Your instructions:
Go through the entries below and print, exactly, the lines starting at the one with "let n := ((List.range" and ending at the one with "def cldTorn (t", keeping both ends and no others.

**** Data section

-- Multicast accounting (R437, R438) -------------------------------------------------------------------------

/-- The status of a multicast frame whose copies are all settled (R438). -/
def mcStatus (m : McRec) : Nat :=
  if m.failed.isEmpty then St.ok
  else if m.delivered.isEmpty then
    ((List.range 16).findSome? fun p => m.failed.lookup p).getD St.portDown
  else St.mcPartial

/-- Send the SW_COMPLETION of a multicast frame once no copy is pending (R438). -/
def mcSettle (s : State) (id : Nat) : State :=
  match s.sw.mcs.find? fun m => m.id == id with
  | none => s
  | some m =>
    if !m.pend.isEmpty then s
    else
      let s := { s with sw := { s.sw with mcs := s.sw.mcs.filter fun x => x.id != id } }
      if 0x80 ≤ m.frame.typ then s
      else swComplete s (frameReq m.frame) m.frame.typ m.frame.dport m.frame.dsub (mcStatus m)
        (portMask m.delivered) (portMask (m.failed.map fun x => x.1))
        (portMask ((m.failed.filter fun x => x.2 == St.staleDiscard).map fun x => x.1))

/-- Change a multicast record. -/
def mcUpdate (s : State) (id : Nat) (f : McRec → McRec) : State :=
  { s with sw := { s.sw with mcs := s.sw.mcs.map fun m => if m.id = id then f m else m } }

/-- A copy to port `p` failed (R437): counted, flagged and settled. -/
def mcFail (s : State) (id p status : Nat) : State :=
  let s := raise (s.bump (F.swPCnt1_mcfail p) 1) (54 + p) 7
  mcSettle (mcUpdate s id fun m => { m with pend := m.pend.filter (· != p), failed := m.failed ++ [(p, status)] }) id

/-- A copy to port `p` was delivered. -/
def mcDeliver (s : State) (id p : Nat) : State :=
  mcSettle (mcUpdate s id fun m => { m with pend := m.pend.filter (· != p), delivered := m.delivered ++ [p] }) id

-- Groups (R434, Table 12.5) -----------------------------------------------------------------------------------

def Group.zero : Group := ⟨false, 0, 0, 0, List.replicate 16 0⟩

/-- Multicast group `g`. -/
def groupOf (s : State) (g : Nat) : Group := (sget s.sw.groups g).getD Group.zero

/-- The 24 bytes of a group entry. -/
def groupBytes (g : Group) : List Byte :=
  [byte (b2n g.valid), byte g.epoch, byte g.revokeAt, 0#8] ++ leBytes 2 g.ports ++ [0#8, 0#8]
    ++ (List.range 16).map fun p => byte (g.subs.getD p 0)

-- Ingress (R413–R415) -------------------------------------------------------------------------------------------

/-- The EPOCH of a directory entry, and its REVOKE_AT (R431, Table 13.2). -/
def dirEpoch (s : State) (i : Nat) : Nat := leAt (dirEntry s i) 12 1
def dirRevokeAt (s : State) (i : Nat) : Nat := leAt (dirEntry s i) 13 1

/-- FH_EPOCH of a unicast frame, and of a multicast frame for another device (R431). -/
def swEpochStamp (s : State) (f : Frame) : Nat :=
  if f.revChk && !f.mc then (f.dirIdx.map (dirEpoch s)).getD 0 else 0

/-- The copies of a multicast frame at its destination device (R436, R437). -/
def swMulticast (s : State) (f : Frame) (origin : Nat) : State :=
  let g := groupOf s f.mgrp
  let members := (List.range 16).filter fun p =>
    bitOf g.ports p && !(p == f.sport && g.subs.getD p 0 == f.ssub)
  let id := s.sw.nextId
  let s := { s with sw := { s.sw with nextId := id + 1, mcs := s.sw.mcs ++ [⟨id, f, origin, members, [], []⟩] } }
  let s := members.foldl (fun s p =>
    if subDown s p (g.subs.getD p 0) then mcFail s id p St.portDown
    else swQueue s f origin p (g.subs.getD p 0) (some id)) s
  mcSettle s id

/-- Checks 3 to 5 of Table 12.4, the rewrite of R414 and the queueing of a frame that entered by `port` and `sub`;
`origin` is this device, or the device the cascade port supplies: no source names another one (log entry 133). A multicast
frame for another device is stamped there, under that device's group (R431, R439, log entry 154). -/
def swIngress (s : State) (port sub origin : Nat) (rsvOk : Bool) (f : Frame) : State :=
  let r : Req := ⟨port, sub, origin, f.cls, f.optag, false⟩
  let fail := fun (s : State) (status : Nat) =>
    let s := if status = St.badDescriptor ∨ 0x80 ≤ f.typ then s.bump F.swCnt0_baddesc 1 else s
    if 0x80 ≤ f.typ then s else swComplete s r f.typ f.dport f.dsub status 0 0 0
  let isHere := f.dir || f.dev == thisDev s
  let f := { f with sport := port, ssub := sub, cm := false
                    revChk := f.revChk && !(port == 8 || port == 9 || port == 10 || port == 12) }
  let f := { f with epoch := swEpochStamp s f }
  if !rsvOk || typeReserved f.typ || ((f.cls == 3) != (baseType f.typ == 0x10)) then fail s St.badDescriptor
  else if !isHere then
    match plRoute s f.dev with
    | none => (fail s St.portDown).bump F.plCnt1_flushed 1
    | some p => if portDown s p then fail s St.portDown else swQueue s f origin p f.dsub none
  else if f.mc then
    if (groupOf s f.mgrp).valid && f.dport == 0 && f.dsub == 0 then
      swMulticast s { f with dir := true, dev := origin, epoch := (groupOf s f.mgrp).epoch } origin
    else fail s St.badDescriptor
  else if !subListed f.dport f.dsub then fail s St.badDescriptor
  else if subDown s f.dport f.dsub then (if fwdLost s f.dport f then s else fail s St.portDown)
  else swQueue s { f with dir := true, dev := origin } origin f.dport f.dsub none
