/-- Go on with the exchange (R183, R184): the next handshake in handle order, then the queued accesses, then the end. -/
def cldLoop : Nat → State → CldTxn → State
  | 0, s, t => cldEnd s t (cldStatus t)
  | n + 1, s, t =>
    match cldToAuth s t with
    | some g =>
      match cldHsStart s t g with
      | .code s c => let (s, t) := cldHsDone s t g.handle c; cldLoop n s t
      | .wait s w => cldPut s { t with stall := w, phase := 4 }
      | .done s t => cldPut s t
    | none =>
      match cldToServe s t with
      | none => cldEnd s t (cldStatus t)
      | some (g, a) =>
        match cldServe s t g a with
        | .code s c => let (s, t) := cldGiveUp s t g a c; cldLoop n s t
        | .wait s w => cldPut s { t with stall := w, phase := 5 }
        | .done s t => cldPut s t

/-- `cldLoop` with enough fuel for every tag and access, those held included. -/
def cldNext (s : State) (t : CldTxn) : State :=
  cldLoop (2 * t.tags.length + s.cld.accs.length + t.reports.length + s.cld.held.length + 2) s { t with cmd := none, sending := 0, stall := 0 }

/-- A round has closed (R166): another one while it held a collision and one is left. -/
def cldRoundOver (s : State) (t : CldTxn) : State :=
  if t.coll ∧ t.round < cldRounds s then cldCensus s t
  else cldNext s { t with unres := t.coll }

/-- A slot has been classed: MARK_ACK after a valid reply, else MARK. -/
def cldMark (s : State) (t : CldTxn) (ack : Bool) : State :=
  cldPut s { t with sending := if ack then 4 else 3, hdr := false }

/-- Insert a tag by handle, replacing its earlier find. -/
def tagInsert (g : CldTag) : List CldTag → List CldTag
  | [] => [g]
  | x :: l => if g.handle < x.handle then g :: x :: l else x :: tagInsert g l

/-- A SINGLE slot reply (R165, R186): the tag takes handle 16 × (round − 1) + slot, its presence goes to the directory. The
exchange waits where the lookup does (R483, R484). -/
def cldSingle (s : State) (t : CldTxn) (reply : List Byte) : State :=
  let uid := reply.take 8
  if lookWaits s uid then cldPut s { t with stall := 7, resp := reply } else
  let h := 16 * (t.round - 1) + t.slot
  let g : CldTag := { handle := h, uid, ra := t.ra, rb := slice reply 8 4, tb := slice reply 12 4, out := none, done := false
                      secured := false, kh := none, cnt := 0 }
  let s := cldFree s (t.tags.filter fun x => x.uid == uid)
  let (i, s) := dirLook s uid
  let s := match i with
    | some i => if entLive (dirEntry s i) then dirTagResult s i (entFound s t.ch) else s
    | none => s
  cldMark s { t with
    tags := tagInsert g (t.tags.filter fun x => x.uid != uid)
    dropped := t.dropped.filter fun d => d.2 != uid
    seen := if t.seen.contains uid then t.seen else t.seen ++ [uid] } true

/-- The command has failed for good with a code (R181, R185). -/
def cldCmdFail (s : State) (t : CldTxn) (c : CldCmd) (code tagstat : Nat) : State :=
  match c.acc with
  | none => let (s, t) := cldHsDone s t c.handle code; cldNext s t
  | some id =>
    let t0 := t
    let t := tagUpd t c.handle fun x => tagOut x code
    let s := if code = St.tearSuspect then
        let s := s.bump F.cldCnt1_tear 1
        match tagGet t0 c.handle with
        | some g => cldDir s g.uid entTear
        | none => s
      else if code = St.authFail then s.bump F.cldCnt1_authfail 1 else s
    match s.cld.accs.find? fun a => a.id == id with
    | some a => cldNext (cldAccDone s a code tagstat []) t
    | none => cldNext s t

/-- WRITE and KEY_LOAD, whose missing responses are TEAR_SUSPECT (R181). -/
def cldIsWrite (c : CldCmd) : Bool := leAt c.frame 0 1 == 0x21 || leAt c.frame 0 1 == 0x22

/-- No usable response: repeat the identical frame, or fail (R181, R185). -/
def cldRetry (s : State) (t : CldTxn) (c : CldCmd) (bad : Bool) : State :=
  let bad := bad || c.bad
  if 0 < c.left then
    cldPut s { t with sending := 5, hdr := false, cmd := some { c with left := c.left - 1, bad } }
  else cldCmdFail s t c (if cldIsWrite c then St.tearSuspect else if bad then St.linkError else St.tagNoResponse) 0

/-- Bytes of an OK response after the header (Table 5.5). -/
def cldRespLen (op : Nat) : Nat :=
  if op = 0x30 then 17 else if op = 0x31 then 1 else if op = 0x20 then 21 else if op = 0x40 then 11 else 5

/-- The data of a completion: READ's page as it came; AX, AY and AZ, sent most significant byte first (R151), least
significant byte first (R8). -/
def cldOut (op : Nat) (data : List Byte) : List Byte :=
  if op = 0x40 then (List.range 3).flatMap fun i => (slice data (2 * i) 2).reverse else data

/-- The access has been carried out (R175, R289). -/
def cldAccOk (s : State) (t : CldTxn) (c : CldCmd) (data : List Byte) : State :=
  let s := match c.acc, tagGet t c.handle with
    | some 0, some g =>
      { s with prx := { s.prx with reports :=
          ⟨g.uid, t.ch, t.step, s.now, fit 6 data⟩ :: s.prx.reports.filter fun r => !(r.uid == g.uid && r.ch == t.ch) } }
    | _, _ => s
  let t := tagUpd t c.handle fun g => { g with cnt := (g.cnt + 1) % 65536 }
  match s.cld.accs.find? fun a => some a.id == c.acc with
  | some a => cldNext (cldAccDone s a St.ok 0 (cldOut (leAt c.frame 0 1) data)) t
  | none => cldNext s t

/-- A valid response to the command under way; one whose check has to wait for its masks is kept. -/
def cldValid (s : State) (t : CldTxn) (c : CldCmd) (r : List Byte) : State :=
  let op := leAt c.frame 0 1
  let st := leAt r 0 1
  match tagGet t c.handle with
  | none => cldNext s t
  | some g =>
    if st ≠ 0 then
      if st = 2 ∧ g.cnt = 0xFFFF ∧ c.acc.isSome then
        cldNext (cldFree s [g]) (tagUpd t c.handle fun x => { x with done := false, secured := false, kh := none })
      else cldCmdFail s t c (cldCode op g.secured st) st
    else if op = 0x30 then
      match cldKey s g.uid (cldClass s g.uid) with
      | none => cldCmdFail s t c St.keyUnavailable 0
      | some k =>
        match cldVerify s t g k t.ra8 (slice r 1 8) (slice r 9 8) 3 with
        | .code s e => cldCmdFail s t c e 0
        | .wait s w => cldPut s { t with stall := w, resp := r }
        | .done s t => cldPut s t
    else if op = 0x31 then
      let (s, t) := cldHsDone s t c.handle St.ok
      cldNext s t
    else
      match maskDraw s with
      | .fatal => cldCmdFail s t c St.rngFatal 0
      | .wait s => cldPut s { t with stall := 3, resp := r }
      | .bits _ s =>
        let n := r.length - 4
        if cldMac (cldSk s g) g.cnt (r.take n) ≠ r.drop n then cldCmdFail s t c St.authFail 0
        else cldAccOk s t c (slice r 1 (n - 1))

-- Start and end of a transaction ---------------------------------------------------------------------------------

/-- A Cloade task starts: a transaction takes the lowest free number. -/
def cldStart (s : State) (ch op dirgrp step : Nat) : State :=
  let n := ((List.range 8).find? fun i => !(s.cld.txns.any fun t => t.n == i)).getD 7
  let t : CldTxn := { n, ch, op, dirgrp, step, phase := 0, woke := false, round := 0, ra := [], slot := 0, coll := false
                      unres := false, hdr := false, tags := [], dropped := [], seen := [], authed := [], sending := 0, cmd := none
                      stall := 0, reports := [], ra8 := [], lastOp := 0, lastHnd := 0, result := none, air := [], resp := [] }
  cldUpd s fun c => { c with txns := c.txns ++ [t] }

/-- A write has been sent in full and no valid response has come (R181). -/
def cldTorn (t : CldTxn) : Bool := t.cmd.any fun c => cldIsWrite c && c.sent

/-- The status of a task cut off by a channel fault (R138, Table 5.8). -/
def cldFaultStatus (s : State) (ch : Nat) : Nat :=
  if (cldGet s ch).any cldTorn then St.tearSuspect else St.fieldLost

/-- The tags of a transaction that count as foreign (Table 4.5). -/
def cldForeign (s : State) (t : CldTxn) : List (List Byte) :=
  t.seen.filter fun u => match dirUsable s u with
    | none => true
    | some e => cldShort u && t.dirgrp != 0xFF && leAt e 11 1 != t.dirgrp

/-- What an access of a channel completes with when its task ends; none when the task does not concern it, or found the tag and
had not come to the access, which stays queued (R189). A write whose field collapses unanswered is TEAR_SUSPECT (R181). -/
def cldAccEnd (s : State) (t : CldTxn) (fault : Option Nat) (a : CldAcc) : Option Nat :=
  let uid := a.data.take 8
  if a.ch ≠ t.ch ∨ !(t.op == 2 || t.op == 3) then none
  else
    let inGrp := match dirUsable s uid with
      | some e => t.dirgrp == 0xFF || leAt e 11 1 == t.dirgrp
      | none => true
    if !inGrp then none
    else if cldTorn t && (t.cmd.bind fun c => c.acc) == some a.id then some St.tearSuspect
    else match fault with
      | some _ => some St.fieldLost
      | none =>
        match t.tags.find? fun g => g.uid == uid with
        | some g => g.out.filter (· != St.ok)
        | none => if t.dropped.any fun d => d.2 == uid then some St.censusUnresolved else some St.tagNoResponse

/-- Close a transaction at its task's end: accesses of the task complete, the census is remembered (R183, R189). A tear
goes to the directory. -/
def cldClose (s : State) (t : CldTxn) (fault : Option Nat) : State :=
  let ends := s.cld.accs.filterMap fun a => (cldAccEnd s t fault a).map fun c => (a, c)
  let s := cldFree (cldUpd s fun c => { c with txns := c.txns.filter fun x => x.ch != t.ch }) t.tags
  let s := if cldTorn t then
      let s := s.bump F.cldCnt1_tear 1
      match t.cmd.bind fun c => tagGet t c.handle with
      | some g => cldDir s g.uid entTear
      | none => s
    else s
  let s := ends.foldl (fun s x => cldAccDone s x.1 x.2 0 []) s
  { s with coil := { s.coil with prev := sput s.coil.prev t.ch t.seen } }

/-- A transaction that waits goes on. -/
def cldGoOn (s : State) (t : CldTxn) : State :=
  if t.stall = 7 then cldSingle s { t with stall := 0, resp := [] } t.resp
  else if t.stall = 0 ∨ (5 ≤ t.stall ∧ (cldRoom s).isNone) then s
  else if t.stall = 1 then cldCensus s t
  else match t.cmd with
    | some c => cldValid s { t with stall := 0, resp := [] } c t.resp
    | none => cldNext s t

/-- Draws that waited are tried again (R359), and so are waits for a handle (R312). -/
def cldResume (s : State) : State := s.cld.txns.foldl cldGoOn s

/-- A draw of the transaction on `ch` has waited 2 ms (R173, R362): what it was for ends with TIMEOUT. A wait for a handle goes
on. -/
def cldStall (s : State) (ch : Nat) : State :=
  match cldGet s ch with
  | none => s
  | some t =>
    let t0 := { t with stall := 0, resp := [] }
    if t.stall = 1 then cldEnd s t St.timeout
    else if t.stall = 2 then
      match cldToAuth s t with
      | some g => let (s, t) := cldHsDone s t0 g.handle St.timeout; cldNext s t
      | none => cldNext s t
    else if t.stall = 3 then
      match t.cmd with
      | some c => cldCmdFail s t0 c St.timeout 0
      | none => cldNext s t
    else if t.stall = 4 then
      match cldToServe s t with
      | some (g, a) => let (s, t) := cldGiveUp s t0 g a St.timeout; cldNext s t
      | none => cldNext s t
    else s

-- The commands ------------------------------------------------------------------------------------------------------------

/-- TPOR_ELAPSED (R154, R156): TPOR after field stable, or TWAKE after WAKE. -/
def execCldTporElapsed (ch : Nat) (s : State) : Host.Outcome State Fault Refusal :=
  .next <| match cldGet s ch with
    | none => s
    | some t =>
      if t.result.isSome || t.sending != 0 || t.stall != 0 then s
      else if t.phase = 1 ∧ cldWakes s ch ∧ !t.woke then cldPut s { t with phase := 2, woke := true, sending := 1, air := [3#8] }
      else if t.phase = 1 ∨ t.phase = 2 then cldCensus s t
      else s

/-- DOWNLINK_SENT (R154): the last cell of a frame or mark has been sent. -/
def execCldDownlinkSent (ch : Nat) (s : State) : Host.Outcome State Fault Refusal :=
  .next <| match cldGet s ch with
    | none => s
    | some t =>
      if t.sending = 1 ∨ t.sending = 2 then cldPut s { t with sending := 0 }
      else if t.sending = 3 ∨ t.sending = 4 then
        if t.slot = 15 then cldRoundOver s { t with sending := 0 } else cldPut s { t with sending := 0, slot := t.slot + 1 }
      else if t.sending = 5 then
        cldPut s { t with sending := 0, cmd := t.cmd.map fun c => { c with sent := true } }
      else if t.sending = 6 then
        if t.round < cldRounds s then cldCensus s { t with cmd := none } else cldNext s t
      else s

********

Task output:
  let n := ((List.range 8).find? fun i => !(s.cld.txns.any fun t => t.n == i)).getD 7
  let t : CldTxn := { n, ch, op, dirgrp, step, phase := 0, woke := false, round := 0, ra := [], slot := 0, coll := false
                      unres := false, hdr := false, tags := [], dropped := [], seen := [], authed := [], sending := 0, cmd := none
                      stall := 0, reports := [], ra8 := [], lastOp := 0, lastHnd := 0, result := none, air := [], resp := [] }
  cldUpd s fun c => { c with txns := c.txns ++ [t] }

/-- A write has been sent in full and no valid response has come (R181). -/
def cldTorn (t : CldTxn) : Bool := t.cmd.any fun c => cldIsWrite c && c.sent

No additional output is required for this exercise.